-- ==== Sys2Proof/Machine/Memory.lean ====
section
/-! DEFINITION. Memory in canonical form, the visibility sets and timestamps of the ordering machine (11, 13), and
the translation of addresses (12). -/

namespace Sys2Proof.Machine

/-! Bytes. A byte that nothing has written reads as 0 (log entry 1). -/

/-- What an unlisted address reads as (log entry 1). -/
def unlisted : Byte := 0

def cellGet (a : Nat) : List Host.Cell → Byte
  | [] => unlisted
  | (x, b) :: l => if x = a then b else if a < x then unlisted else cellGet a l

/-- Write one byte, keeping the addresses rising and no entry equal to what an unlisted address reads as. -/
def cellSet (a : Nat) (b : Byte) : List Host.Cell → List Host.Cell
  | [] => if b = unlisted then [] else [(a, b)]
  | (x, c) :: l =>
    if a < x then (if b = unlisted then (x, c) :: l else (a, b) :: (x, c) :: l)
    else if a = x then (if b = unlisted then l else (a, b) :: l)
    else (x, c) :: cellSet a b l

/-- Addresses above `lo` (or any, with none), strictly rising, no entry unlisted. -/
def cellsWf : Option Nat → List Host.Cell → Bool
  | _, [] => true
  | lo, (x, b) :: l => (match lo with | some y => y < x | none => true) && b != unlisted && cellsWf (some x) l

/-- The canonical form of memory. -/
def Mem.wf (m : Mem) : Bool := cellsWf none m.cells

/-- The t and order of the device-wide write that a byte holds; (0, 0) for the launch write (R239). -/
def stampGet (a : Nat) : List (Nat × Nat × Nat) → Nat × Nat
  | [] => (0, 0)
  | (x, t, q) :: l => if x = a then (t, q) else if a < x then (0, 0) else stampGet a l

def stampSet (a t q : Nat) : List (Nat × Nat × Nat) → List (Nat × Nat × Nat)
  | [] => [(a, t, q)]
  | (x, t', q') :: l =>
    if a < x then (a, t, q) :: (x, t', q') :: l
    else if a = x then (a, t, q) :: l
    else (x, t', q') :: stampSet a t q l

/-! Encryption (R226): a line is held under one key, or none. -/

def tagOf (m : Mem) (line : Nat) : Option Byte := (m.tags.find? fun x => x.1 == line).map (·.2)

/-- Byte `i` of a line written under one key as a mapping of another yields it. The line is never the plaintext: where the free bytes
would all equal it, the first is another. -/
def cipherByte (was now : Option Byte) (line : Nat) (bytes : List Byte) (i : Nat) : Byte :=
  let c (k : Nat) : Byte := Config.cipherByte was now line bytes k
  if i = 0 && (List.range 64).map c = bytes then c 0 + 1 else c i

/-- The device-wide bytes of a line, as they were written. -/
def Mem.cellLine (m : Mem) (line : Nat) : List Byte := (List.range 64).map fun i => cellGet (line * 64 + i) m.cells

/-- A line brought under another key: the bytes that the write does not replace become what that key makes of
them. -/
def Mem.retag (m : Mem) (line : Nat) (key : Option Byte) : Mem :=
  let was := tagOf m line
  if was = key then m
  else
    let bytes := m.cellLine line
    let cells := (List.range 64).foldl (fun c i => cellSet (line * 64 + i) (cipherByte was key line bytes i) c) m.cells
    let tags := m.tags.filter fun x => x.1 != line
    { m with cells := cells, tags := match key with | some k => (line, k) :: tags | none => tags }

/-- The lines that `n` bytes from `pa` touch. -/
def linesOf (pa n : Nat) : List Nat :=
  if n = 0 then [] else (List.range ((pa + n - 1) / 64 - pa / 64 + 1)).map fun i => pa / 64 + i

/-! The order of writes at narrower instances (R243, R244). -/

/-- What is left of a write outside a range. -/
def Wr.cut (w : Wr) (pa n : Nat) : List Wr :=
  let len := w.bytes.length
  if pa < w.pa + len && w.pa < pa + n then
    (if w.pa < pa then [{ w with bytes := w.bytes.take (pa - w.pa) }] else []) ++
      (if pa + n < w.pa + len then [{ w with pa := pa + n, bytes := w.bytes.drop (pa + n - w.pa) }] else [])
  else [w]

/-- Bytes become visible device-wide at time `t`. A write of a whole line clears its poison (R378). -/
def Mem.putDev (m : Mem) (key : Option Byte) (pa : Nat) (bytes : List Byte) (t : Nat) : Mem :=
  let ls := linesOf pa bytes.length
  let m := ls.foldl (fun m l => m.retag l key) m
  let q := m.seq + 1
  let whole (l : Nat) : Bool := pa ≤ l * 64 && l * 64 + 64 ≤ pa + bytes.length
  { m with
    cells := bytes.zipIdx.foldl (fun c b => cellSet (pa + b.2) b.1 c) m.cells
    stamps := bytes.zipIdx.foldl (fun st b => stampSet (pa + b.2) t q st) m.stamps
    past := m.past.flatMap fun w => w.cut pa bytes.length
    poison := m.poison.filter fun l => !(ls.contains l && whole l)
    seq := q }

· · · ·

EXERCISE PROMPT:
Taking the entries above, restate exactly those lines that fall between the line with "if i = 0 && (List.range" and the line with "if pa < w.pa + len && w.pa < pa + n then", keeping both of those lines too.

TASK RESULT:
  if i = 0 && (List.range 64).map c = bytes then c 0 + 1 else c i

/-- The device-wide bytes of a line, as they were written. -/
def Mem.cellLine (m : Mem) (line : Nat) : List Byte := (List.range 64).map fun i => cellGet (line * 64 + i) m.cells

/-- A line brought under another key: the bytes that the write does not replace become what that key makes of
them. -/
def Mem.retag (m : Mem) (line : Nat) (key : Option Byte) : Mem :=
  let was := tagOf m line
  if was = key then m
  else
    let bytes := m.cellLine line
    let cells := (List.range 64).foldl (fun c i => cellSet (line * 64 + i) (cipherByte was key line bytes i) c) m.cells
    let tags := m.tags.filter fun x => x.1 != line
    { m with cells := cells, tags := match key with | some k => (line, k) :: tags | none => tags }

/-- The lines that `n` bytes from `pa` touch. -/
def linesOf (pa n : Nat) : List Nat :=
  if n = 0 then [] else (List.range ((pa + n - 1) / 64 - pa / 64 + 1)).map fun i => pa / 64 + i

/-! The order of writes at narrower instances (R243, R244). -/

/-- What is left of a write outside a range. -/
def Wr.cut (w : Wr) (pa n : Nat) : List Wr :=
  let len := w.bytes.length
  if pa < w.pa + len && w.pa < pa + n then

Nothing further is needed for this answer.